Thursday, June 17, 2010

Rising importance of the Asian art market reflects in Hong Kong's emergence as a new hub

Bonhams and Christie’s just recently offered roughly £140 million worth of Chinese art & antiques in a four-day jamboree. Adding flavor to the event was ArtHK, a popular fair of contemporary art that attracted dealers.

On the other hand, ART HK, an annual art event, welcomed more than 150 of the world’s established galleries from nearly 30 countries and over 46,000 people. In a span of mere three years the fair has established itself as a must-visit fixture on the global art calendar. Art world watchers and insiders now recognize the importance of the Asian art market as part of a long term approach as the political and economic balance of power shift ever eastwards.

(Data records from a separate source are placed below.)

/-- MGPUSH_ARRIVAL (R317): one push reaches the Madder; pushes of different contexts come in any order. -/
def execMgpushArrival (cluster : Nat) (s : State) : Host.Outcome State Fault Refusal :=
  match pickOne (clusterCmds cluster fun c => (startable c s).filter isMgpush) s with
  | none => .next s
  | some (core, m) =>
    match m.op with
    | .mgpush _ q _ _ _ => .next (startOr core m (pushHere cluster core m q.toNat) s.tick)
    | _ => .next s

/-! Closing (R319-R321). -/

/-- Entries of a run from its bytes. -/
def entriesOf (b : List Byte) : Nat → Nat → List (Nat × Nat × Nat × Nat)
  | 0, _ => []
  | n + 1, o =>
    let w := numAt b o 4
    (w % 2 ^ 28, numAt b (o + 4) 4, w / 2 ^ 28, numAt b (o + 8) 4) :: entriesOf b n (o + 12)

/-- Read a run (R318). -/
def readRun (m : Cmd) (x : Session) (at' : Nat) (s : State) : Eng (List (Nat × Nat × Nat × Nat)) :=
  let a := spillBase x + .ofNat 64 at'
  (engReadN (asOwner x m) false a 4 s).next fun n s =>
    (engRead (asOwner x m) false (a + 16) (12 * n) s).next fun b s => .ok (entriesOf b n 0, s)

/-- Read runs, in run order. -/
def readRuns (m : Cmd) (x : Session) : List Nat → State → Eng (List (List (Nat × Nat × Nat × Nat)))
  | [], s => .ok ([], s)
  | a :: r, s => (readRun m x a s).next fun e s => (readRuns m x r s).next fun es s => .ok (e :: es, s)

/-- Sorted entries combined by an equality of keys, in order. -/
def foldKeys (pol : Nat) (same : Nat × Nat × Nat × Nat → Nat × Nat × Nat × Nat → Bool) :
    List (Nat × Nat × Nat × Nat) → List (Nat × Nat × Nat × Nat)
  | [] => []
  | e :: r => r.foldl (fun (acc : List (Nat × Nat × Nat × Nat)) f => match acc with
      | h :: t => if same h f then (h.1, h.2.1, h.2.2.1, mergeComb pol h.2.2.2 f.2.2.2) :: t else f :: h :: t
      | [] => [f]) [e] |>.reverse

/-- The partials p(q) of runs in run order, sorted by (row, column, stream) (R319). -/
def partials (pol : Nat) (runs : List (List (Nat × Nat × Nat × Nat))) : List (Nat × Nat × Nat × Nat) :=
  foldKeys pol (fun a b => a.1 == b.1 && a.2.1 == b.2.1 && a.2.2.1 == b.2.2.1) (runs.flatten.mergeSort entryLe)

/-- The results by key (row, column), over ascending streams (R319). -/
def results (pol : Nat) (ps : List (Nat × Nat × Nat × Nat)) : List (Nat × Nat × Nat × Nat) :=
  foldKeys pol (fun a b => a.1 == b.1 && a.2.1 == b.2.1) ps

/-- The run-overflow protocol in hardware mode (R320): the 64 oldest runs become one, until at most 64 remain, the buffer among
them. The merged run's INDEX is not stated: a free value (log 5). -/
def shrinkRuns (m : Cmd) : Nat → Session → State → Session × State
  | 0, x, s => (x, s)
  | n + 1, x, s =>
    if x.runs.length < 64 || x.failed.isSome then (x, s)
    else
      match readRuns m x (x.runs.take 64) s with
      | .error e => (failWith x e, s)
      | .ok (rs, s) =>
        let at' := x.ends
        let r := writeRun m ((Config.bits s.free).toNat % 2 ^ 32) (partials (numAt x.desc 4 1) rs) x s.tick
        if r.1.failed.isSome then r else shrinkRuns m n { r.1 with runs := at' :: r.1.runs.drop 64 } r.2

/-- Write numbers of n bytes one after another; the address of the first failure. -/
def writeNums (m : Cmd) (sp : Bool) (n : Nat) : List (W64 × Nat) → State → State × Option (BitVec 8 × W64)
  | [], s => (s, none)
  | (a, v) :: r, s =>
    match engWrite m sp a (leBytes n v) s with
    | .ok (_, s) => writeNums m sp n r s
    | .error e => (engPart m sp a (leBytes n v) s, some e)

/-- Write lists of numbers in turn. -/
def writeLists (m : Cmd) (sp : Bool) : List (Nat × List (W64 × Nat)) → State → State × Option (BitVec 8 × W64)
  | [], s => (s, none)
  | (n, l) :: r, s =>
    match writeNums m sp n l s with
    | (s, none) => writeLists m sp r s
    | q => q

/-- Where MGFIN writes the keys: row pointers or row indices, column indices and values (R313, R319). -/
def outputLists (e : BitVec 1024) (ks : List (Nat × Nat × Nat × Nat)) : List (Nat × List (W64 × Nat)) :=
  let at' := fun (b w i : Nat) => BitVec.ofNat 64 (b + w * i)
  let cols := tiKsp e % 2 ^ 64
  let vals := tiKsp e / 2 ^ 64
  let w := fmtBytes (tiFmt e)
  let rows := if tiKind e = 4 then
      (List.range (tiExt e 0 + 1)).map fun r => (at' (tiBase e) 4 r, (ks.filter fun k => decide (k.1 < r)).length)
    else ks.zipIdx.map fun x => (at' (tiBase e) 4 x.2, x.1.1)
  [(4, rows), (4, ks.zipIdx.map fun x => (at' cols 4 x.2, x.1.2.1)),
   (w, ks.zipIdx.map fun x => (at' vals w x.2, (roundTo (tiFmt e) 0 false none false (numOf 0 x.1.2.2.2)).1))]

/-- The result record (R321), written as far as it can be. -/
def writeResult (m : Cmd) (x : Session) (nnz drop status : Nat) (s : State) : State × Option (BitVec 8 × W64) :=
  let a := BitVec.ofNat 64 (numAt x.desc 0x18 8)
  let b := leBytes 8 nnz ++ leBytes 4 x.wrote ++ leBytes 4 drop ++ leBytes 8 x.ends ++ leBytes 8 status
  match engWrite (asOwner x m) false a b s with
  | .ok (_, s) => (s, none)
  | .error e => (engPart (asOwner x m) false a b s, some e)

/-- MGFIN's end (R319): the record, the decrement, the token; the session is closed in every case. `err` is what the output met (log 38). -/
def closeSession (cl core : Nat) (m : Cmd) (dec : Bool) (x : Session) (nnz drop : Nat) (err : Option (BitVec 8 × W64)) (s : State) : State :=
  let q := writeResult m x nnz drop (err.elim 0 fun e => e.1.toNat) s
  let skip := match err with | some e => decide (e.1 ≠ 0x0F) | none => false
  let err := err.orElse fun _ => q.2
  let s := setSession cl {} q.1
  let d := if dec && !skip then decrement m.agent (m.cap 1).toNat 1 s else (none, s)
  endCmd core m (err.orElse fun _ => d.1.map fun c => (.ofNat 8 c, 0)) d.2

/-- The merge and the output of a session whose runs are few enough (R319). A session that has failed writes only its record; its
NNZ is not stated: a free value (log 5). -/
def finishMerge (cl core : Nat) (m : Cmd) (dec : Bool) (x : Session) (s : State) : State :=
  let pol := numAt x.desc 4 1
  let failed := fun (x : Session) (s : State) =>
    closeSession cl core m dec x ((Config.bits s.free).toNat % 2 ^ 64) x.drop (x.failed.map fun c => (c, x.faddr)) s.tick
  if x.failed.isSome then failed x s
  else match readRuns m x x.runs s with
    | .error e => failed (failWith x e) s
    | .ok (rs, s) =>
      let ks := results pol (partials pol (rs ++ [x.buffer]))
      let inside := ks.filter fun k => decide (k.1 < tiExt m.ti 0) && decide (k.2.1 < tiExt m.ti 1)
      let drop := x.drop + (ks.length - inside.length)
      let w := writeLists m (tiPad m.ti) (outputLists m.ti (inside.take (tiExt m.ti 2))) s
      match w.2 with
      | some e => closeSession cl core m dec x inside.length drop (some e) w.1
      | none =>
        closeSession cl core m dec x inside.length drop (if tiExt m.ti 2 < inside.length then some (0x0F, 0) else none) w.1

/-- The runs that a host has rewritten, at successive boundaries from the start of the spill area (R320). -/
def scanRuns (m : Cmd) (x : Session) : Nat → Nat → State → Eng (List Nat)
  | 0, _, s => .ok ([], s)
  | n + 1, at', s =>
    (engReadN (asOwner x m) false (spillBase x + .ofNat 64 at') 4 s).next fun c s =>
      (scanRuns m x n (at' + (16 + 12 * c + 127) / 128 * 128) s).next fun r s => .ok (at' :: r, s)

/-- MGFIN at the Madder (R319, R320): with more than 64 runs, the buffer among them, the service mode decides. The FADDR and FINFO of the
service record are not stated for it: free values (log 5). -/
def mgfinHere (cl core : Nat) (m : Cmd) (dec : Bool) (s : State) : State :=
  let x := sessionOf s cl
  if !tagMatches x (m.cap 0) then endCmd core m (some (0x0A, 0)) s
  else
    let s := afterFences m s
    if x.runs.length < 64 || x.failed.isSome then finishMerge cl core m dec x s
    else if s.dev.svcmode.getLsbD 2 then
      let s := modCmd core m.id (fun c => { c with started := true }) (setSession cl { x with fin := some (core, m.id) } s)
      postService (2048 + cl) 0x14 ((Config.bits s.free).setWidth 64) ((Config.bits (s.free + 1)).setWidth 64)
        (.ofNat 64 x.runs.length) false [] { s with free := s.free + 2 }
    else
      let q := shrinkRuns m x.runs.length x s
      finishMerge cl core m dec q.1 q.2

/-- The host answers a merge overflow with a run count (R320, R417); an answer that leaves too many runs is put to it again. -/
def mergeAnswer (cl : Nat) (count : Nat) (s : State) : State :=
  let x := sessionOf s cl
  match x.fin.bind fun y => (cmdOf s y.1 y.2).map fun m => (y.1, m) with
  | none => s
  | some (core, m) =>
    match m.op with
    | .mgfin _ _ _ _ dec =>
      (match scanRuns m x count 0 s with
       | .error e => finishMerge cl core m dec (failWith x e) s
       | .ok (rs, s) =>
         if rs.length < 64 then finishMerge cl core m dec { x with runs := rs } s
         else mgfinHere cl core m dec (setSession cl { x with runs := rs, fin := none } s))
    | _ => s

/-- MGFIN_CLOSE (R319). -/
def execMgfinClose (cluster : Nat) (s : State) : Host.Outcome State Fault Refusal :=
  match pickOne (clusterCmds cluster fun c => (startable c s).filter isMgfin) s with
  | none => .next s
  | some (core, m) =>
    match m.op with
    | .mgfin _ _ _ _ dec => .next (startOr core m (mgfinHere cluster core m dec) s.tick)
    | _ => .next s

end Sys2Proof.Machine
end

The rise of Hong Kong signifies this changed mindset. It is now among the most significant art markets globally after New York and London in terms of auction turnover. Favorable tax regime in contrast to mainland China reaffirms its rising status in the art arena. Underlining the trend, Colin Gleadell of The Telegraph UK notes:
“Since China entered the WTO, its art market has grown at a staggering rate. It rose by 200 percent to some £2.1 billion per annum between 2004 and 2009, overtaking even France. Add the Hong Kong sales and there is a combined auction turnover of £3.6 billion, which is 14 percent of the global art market. During the global financial crisis of 2008-09, mainland Chinese buyers emerged as a dominant force.

"While America’s wealthiest lost 20 percent of their cumulative wealth, China’s increased theirs by 84 percent. Currently, there are more billionaires in China than in any other country, apart from America, and art is just one of the commodities they are looking to invest in.”